In 2022, Ratcliffe and his wife filed a lawsuit against the firms alleging that the money had disappeared, and that the firms were responsible. The court said that they alleged that the defendants misappropriated their funds in 2005, but that they didn’t discover it until 2020 when they were trying to deal with some tax issues.

The decision noted that the clients closed their accounts at CIBC in 2014, the same year their former advisor retired from the industry — and that the clients now don’t know what happened to the money in their account.

“Mr. Ratcliffe claims to have no memory of what happened to the money in the joint investment account,” it said.

The firms brought a motion for summary judgment, arguing that there was no genuine issue requiring a trial, and that the action was launched after the expiry of the limitation period.

On both counts, the court agreed.

“Although the plaintiffs may genuinely believe that the defendants are responsible for the loss of their money, it is a claim based on conjecture, not evidence,” the court said.

“The plaintiffs’ claim that the defendants misappropriated Mr. Ratcliffe’s inheritance but have produced no evidence in support of this allegation. The documentary evidence conclusively establishes that the shares were sold, and the proceeds deposited in the joint investment account. Because of his professed lack of memory, Mr.

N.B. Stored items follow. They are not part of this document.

-- ==== Sys2Proof/Machine/State.lean ====
section
/-! DEFINITION. Machine/State.lean: the state of the CLP-48ss package, field by field as the
manual names it (INVENTORY.md lists each with its rule and reset value), the fault and refusal
reasons, and the state after reset. Plain data only. -/

namespace Sys2Proof.Machine

/-- Why a step may stop with a fault. -/
inductive Fault
  /-- Raised by no command: the manual gives every command of the table an effect or an answer, and
  the model takes it. Safe. -/
  | unreachable
  deriving DecidableEq, Repr

/-- Why a step may be refused. -/
inductive Refusal
  /-- Raised by `exec`'s arms of commands whose meaning has not been written. Safe: the model stops
  where the hardware goes on. -/
  | notModelled (mnemonic : String)
  deriving DecidableEq, Repr

/-! ### Cadence (02_cadence_and_draft) -/

/-- Reported state of the cadence unit (02 R66, Table 02-2). -/
inductive CadState | unlocked | acquiring | locked | holdover
  deriving DecidableEq, Repr

/-- A selected time source (02 R56, Table 02-2). -/
inductive CadSource | none | inBand | pps | treadle
  deriving DecidableEq, Repr

/-- Health of the CAD_1PPS/CAD_REF10M source (02 R58). -/
structure PpsIn where
  /-- time of the last CAD_1PPS rising edge -/
  last : Option Nat := .none
  /-- consecutive edges within 1 s ± 1 ms with CAD_REF10M in range, up to 16 -/
  good : Nat := 0
  /-- 16 such edges have come, and nothing has made the source unhealthy since -/
  healthy : Bool := false
  /-- CAD_REF10M shows edges and lies in its lock range -/
  ref10m : Bool := false
  deriving DecidableEq, Repr

/-- Health of the treadle source (02 R59). -/
structure TreadleIn where
  /-- time of the last selected edge -/
  last : Option Nat := .none
  /-- last measured period, in time units; 0 before the second edge -/
  period : Nat := 0
  /-- consecutive periods inside ±5%, up to 16 -/
  good : Nat := 0
  /-- state of the last period (`treadle_in_range`) -/
  inRange : Bool := false
  /-- the source counts as healthy -/
  healthy : Bool := false
  deriving DecidableEq, Repr

/-- In-band time (02 R57). -/
structure InBand where
  /-- ports on which valid messages of the master arrived, a 16-bit mask -/
  ports : Nat := 0
  /-- the master's tick counter and the tick period it carries, last received -/
  masterTick : Nat := 0
  masterPeriod : Nat := 0
  /-- time of the message that carried them -/
  masterAt : Nat := 0
  /-- phase error of the package's boundaries against the master's, in ps: as last measured, with the corrections made since -/
  phasePs : Int := 0
  /-- the source was refused for a different count (02 R62) -/
  refused : Bool := false
  /-- Delay_Req messages sent and not yet answered, by port -/
  delayReq : Fm Nat := []
  deriving DecidableEq, Repr

/-- The cadence unit (02 R55 to R66). -/
structure Cadence where
  /-- OD 0x2003.00 tick_counter -/
  tick : BitVec 64 := 0
  /-- time of the last tick boundary -/
  tickStart : Nat := 0
  /-- length of the tick now running, in 10 ns -/
  tickLen : Nat := 100000
  /-- last measured tick length, in 10 ns, which holdover keeps (02 R61) -/
  holdLen : Nat := 100000
  state : CadState := .unlocked
  source : CadSource := .none
  /-- source selected before holdover -/
  lastSource : CadSource := .none
  /-- FX1 holds the cadence master (02 R64) -/
  masterFx1 : Bool := false
  standbyReady : Bool := false
  /-- both FX0 and FX1 are lost: no more ticks (13 R446) -/
  dead : Bool := false
  /-- consecutive ticks with the phase error within 50 ns, up to 16 -/
  lockCount : Nat := 0
  /-- the first LOCKED tick since cold reset has passed -/
  everLocked : Bool := false
  /-- free-running since the end of start-up stage 7 (02 R63) -/
  freeRun : Bool := false
  /-- start of the holdover now running -/
  holdSince : Option Nat := .none
  /-- CADENCE_HOLDOVER_LIMIT was raised in this holdover -/
  holdRaised : Bool := false
  pps : PpsIn := {}
  treadle : TreadleIn := {}
  inBand : InBand := {}
  deriving DecidableEq, Repr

Ratcliffe does not know what happened to the money,” the court said.

Ultimately, the court concluded that it couldn’t determine what happened to the inheritance money.

“But that is not the issue in this litigation,” it said. “The plaintiffs’ claim is based on misappropriation of the funds, and they cannot prove that.”

Moreover, the court also noted that the action was commenced too late, after the limitation period had passed.

“Although the plaintiffs assert that they only discovered the existence of the joint investment account and the misappropriation of the funds in May 2020, that is directly contradicted by documents they acknowledge were in their possession in 2004 and 2005,” it said. “They closed all their accounts with the defendants in 2014. The only reasonable inference is that they would have known many years before May 2020 that funds once held by the defendants no longer existed.”

As a result, it dismissed the action.

The court acknowledged that the ruling “will likely be very upsetting” to the plaintiffs. It said that it doesn’t believe that Mr. Ratcliffe’s lack of memory about what happened to the money is being feigned, and that his wife genuinely believes that it was embezzled by the defendants.

“But suspicion is not proof in a court of law,” it said. “The result of a trial in this case is a foregone conclusion: The action would be dismissed.”